Data for the task:

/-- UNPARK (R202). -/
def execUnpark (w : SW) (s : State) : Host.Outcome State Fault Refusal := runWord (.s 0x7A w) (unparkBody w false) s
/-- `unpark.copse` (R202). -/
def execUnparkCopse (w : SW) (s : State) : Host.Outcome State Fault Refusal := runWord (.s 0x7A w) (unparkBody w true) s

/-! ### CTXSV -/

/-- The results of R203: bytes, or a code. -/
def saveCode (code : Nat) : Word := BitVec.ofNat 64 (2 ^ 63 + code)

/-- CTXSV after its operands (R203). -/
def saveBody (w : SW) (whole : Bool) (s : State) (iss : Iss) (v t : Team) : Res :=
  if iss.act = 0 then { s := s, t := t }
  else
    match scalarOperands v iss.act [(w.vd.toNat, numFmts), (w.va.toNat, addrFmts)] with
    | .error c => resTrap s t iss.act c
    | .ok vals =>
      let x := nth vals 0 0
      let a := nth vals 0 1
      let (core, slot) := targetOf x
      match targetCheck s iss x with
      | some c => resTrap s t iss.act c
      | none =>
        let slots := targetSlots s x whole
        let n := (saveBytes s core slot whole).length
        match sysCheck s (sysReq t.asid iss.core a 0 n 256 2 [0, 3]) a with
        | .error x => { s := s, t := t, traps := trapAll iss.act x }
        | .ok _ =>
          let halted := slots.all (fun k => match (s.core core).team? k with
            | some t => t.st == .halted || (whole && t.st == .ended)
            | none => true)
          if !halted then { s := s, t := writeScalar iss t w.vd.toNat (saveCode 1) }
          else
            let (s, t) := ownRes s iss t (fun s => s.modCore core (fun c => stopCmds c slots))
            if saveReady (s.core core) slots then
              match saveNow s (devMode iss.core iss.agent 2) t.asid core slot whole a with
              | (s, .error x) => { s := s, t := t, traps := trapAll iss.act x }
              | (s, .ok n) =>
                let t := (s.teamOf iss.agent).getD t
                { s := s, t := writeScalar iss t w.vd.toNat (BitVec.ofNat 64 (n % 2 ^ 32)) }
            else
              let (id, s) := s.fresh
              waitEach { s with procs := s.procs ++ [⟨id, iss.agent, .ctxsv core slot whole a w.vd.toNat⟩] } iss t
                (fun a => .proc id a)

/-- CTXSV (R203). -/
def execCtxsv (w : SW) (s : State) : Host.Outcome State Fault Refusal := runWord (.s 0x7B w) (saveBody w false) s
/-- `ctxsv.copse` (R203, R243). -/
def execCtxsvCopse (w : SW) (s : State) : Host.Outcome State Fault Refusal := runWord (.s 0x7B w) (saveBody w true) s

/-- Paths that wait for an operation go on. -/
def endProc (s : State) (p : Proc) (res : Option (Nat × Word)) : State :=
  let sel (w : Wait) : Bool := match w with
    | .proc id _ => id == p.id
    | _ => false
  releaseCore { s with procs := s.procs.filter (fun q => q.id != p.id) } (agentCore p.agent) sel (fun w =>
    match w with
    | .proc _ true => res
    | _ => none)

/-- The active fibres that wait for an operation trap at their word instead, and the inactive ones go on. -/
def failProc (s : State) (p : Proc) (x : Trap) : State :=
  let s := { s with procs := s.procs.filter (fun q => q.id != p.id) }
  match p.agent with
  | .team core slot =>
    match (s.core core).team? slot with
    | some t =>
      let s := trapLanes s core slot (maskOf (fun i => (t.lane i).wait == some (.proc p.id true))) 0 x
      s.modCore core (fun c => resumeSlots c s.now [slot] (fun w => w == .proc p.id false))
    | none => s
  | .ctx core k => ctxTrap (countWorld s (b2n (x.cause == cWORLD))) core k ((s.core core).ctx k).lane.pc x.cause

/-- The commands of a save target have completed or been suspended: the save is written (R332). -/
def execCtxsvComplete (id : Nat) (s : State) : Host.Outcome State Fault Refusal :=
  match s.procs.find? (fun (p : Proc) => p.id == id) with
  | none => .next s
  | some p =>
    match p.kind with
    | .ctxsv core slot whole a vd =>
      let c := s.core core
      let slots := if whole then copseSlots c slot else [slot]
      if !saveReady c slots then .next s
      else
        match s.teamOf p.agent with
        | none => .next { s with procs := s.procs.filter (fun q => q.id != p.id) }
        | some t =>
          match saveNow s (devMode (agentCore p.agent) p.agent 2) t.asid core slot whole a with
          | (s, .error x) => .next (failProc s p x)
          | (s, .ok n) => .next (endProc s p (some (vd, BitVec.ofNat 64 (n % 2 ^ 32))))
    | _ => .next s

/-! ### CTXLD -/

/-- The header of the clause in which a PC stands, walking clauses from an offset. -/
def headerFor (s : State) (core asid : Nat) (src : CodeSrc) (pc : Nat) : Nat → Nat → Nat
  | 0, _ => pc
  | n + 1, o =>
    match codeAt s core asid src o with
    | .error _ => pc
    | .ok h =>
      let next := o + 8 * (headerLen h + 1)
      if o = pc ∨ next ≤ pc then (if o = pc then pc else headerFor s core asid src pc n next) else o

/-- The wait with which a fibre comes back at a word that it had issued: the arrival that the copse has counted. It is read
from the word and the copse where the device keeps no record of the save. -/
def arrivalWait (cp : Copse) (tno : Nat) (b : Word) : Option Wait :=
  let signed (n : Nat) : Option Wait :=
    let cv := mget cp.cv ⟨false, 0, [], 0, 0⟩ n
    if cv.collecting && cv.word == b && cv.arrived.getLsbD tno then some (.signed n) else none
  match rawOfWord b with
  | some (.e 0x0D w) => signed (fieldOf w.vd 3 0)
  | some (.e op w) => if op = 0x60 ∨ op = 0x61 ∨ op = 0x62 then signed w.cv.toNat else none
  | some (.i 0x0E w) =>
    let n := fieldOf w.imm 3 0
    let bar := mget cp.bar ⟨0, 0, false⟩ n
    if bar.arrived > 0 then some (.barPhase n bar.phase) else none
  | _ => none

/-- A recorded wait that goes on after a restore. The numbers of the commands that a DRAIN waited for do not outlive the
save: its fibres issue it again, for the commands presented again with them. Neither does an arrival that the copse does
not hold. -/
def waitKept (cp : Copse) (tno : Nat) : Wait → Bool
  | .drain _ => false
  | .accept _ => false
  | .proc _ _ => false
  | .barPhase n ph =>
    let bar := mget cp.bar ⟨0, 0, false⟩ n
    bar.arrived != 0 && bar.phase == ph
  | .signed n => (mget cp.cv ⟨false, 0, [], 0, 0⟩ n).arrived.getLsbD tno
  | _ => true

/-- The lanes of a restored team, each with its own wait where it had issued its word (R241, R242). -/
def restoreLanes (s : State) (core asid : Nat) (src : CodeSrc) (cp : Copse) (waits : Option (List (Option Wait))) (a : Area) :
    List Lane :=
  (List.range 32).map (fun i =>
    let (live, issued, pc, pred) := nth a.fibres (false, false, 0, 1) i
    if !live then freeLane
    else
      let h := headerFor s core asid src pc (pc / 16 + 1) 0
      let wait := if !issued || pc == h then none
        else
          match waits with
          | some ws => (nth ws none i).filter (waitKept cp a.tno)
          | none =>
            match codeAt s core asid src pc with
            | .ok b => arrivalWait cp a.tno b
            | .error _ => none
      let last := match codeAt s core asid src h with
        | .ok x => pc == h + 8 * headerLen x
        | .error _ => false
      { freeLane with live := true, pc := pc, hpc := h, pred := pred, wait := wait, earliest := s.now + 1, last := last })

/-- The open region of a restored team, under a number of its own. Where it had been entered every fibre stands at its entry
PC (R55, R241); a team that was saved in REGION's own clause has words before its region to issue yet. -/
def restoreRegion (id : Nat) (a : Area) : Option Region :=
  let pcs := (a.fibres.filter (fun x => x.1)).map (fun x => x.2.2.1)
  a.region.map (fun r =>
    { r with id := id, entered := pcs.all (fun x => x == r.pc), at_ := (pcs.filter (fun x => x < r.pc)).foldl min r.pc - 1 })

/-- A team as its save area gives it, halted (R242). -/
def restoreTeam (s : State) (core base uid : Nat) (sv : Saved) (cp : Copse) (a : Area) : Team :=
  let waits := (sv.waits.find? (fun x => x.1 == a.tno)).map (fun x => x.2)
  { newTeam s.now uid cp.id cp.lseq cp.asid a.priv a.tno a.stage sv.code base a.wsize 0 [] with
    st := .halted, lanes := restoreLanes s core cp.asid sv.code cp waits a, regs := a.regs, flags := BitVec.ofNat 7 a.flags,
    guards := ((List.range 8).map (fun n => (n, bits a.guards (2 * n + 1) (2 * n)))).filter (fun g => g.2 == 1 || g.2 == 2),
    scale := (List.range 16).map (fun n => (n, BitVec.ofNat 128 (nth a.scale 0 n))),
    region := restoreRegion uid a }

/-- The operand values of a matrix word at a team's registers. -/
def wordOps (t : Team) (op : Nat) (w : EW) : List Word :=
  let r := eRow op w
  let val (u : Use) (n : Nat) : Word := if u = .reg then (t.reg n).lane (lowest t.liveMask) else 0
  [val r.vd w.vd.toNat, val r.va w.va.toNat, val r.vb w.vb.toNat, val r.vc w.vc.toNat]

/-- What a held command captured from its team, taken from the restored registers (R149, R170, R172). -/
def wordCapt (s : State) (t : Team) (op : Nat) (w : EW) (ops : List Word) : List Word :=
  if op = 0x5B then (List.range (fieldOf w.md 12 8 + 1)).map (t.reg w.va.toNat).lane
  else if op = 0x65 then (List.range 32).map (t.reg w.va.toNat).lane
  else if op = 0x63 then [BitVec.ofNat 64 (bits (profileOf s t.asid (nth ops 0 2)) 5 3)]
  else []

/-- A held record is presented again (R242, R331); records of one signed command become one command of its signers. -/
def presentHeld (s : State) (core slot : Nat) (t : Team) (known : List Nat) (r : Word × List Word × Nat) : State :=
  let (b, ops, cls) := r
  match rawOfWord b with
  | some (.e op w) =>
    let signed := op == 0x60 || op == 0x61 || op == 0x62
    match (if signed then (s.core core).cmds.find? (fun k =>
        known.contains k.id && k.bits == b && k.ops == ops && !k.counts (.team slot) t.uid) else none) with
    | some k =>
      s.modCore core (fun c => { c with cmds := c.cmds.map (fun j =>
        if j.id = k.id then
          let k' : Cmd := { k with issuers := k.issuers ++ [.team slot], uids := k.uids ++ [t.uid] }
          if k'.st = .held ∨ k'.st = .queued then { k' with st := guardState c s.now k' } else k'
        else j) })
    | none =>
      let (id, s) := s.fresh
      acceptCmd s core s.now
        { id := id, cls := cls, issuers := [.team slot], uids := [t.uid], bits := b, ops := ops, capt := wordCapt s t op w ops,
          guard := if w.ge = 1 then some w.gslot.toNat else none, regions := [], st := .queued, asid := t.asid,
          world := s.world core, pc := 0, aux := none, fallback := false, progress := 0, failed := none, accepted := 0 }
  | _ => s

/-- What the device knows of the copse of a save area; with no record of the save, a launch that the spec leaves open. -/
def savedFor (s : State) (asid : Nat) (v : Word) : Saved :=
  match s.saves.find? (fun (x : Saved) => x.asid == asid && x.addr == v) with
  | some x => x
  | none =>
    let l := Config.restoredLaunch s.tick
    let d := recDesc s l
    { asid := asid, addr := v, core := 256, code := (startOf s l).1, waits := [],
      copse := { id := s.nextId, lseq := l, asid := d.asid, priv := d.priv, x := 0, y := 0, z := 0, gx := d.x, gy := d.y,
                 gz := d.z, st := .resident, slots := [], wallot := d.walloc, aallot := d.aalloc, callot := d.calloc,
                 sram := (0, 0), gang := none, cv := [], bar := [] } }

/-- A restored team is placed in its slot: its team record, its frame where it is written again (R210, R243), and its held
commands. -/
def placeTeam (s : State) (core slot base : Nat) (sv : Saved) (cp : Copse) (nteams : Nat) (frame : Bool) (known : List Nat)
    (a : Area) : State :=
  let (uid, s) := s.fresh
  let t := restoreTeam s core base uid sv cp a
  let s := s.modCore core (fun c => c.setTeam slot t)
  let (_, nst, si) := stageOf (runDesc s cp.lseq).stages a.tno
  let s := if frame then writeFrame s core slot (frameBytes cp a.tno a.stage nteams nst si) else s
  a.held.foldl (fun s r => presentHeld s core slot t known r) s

Prompt: Begin at the line that has "let (core, slot) := targetOf x" in the entries above; stop after the line that has "let n := (saveBytes". Transcribe exactly those lines and no others.

Finished exercise:
      let (core, slot) := targetOf x
      match targetCheck s iss x with
      | some c => resTrap s t iss.act c
      | none =>
        let slots := targetSlots s x whole
        let n := (saveBytes s core slot whole).length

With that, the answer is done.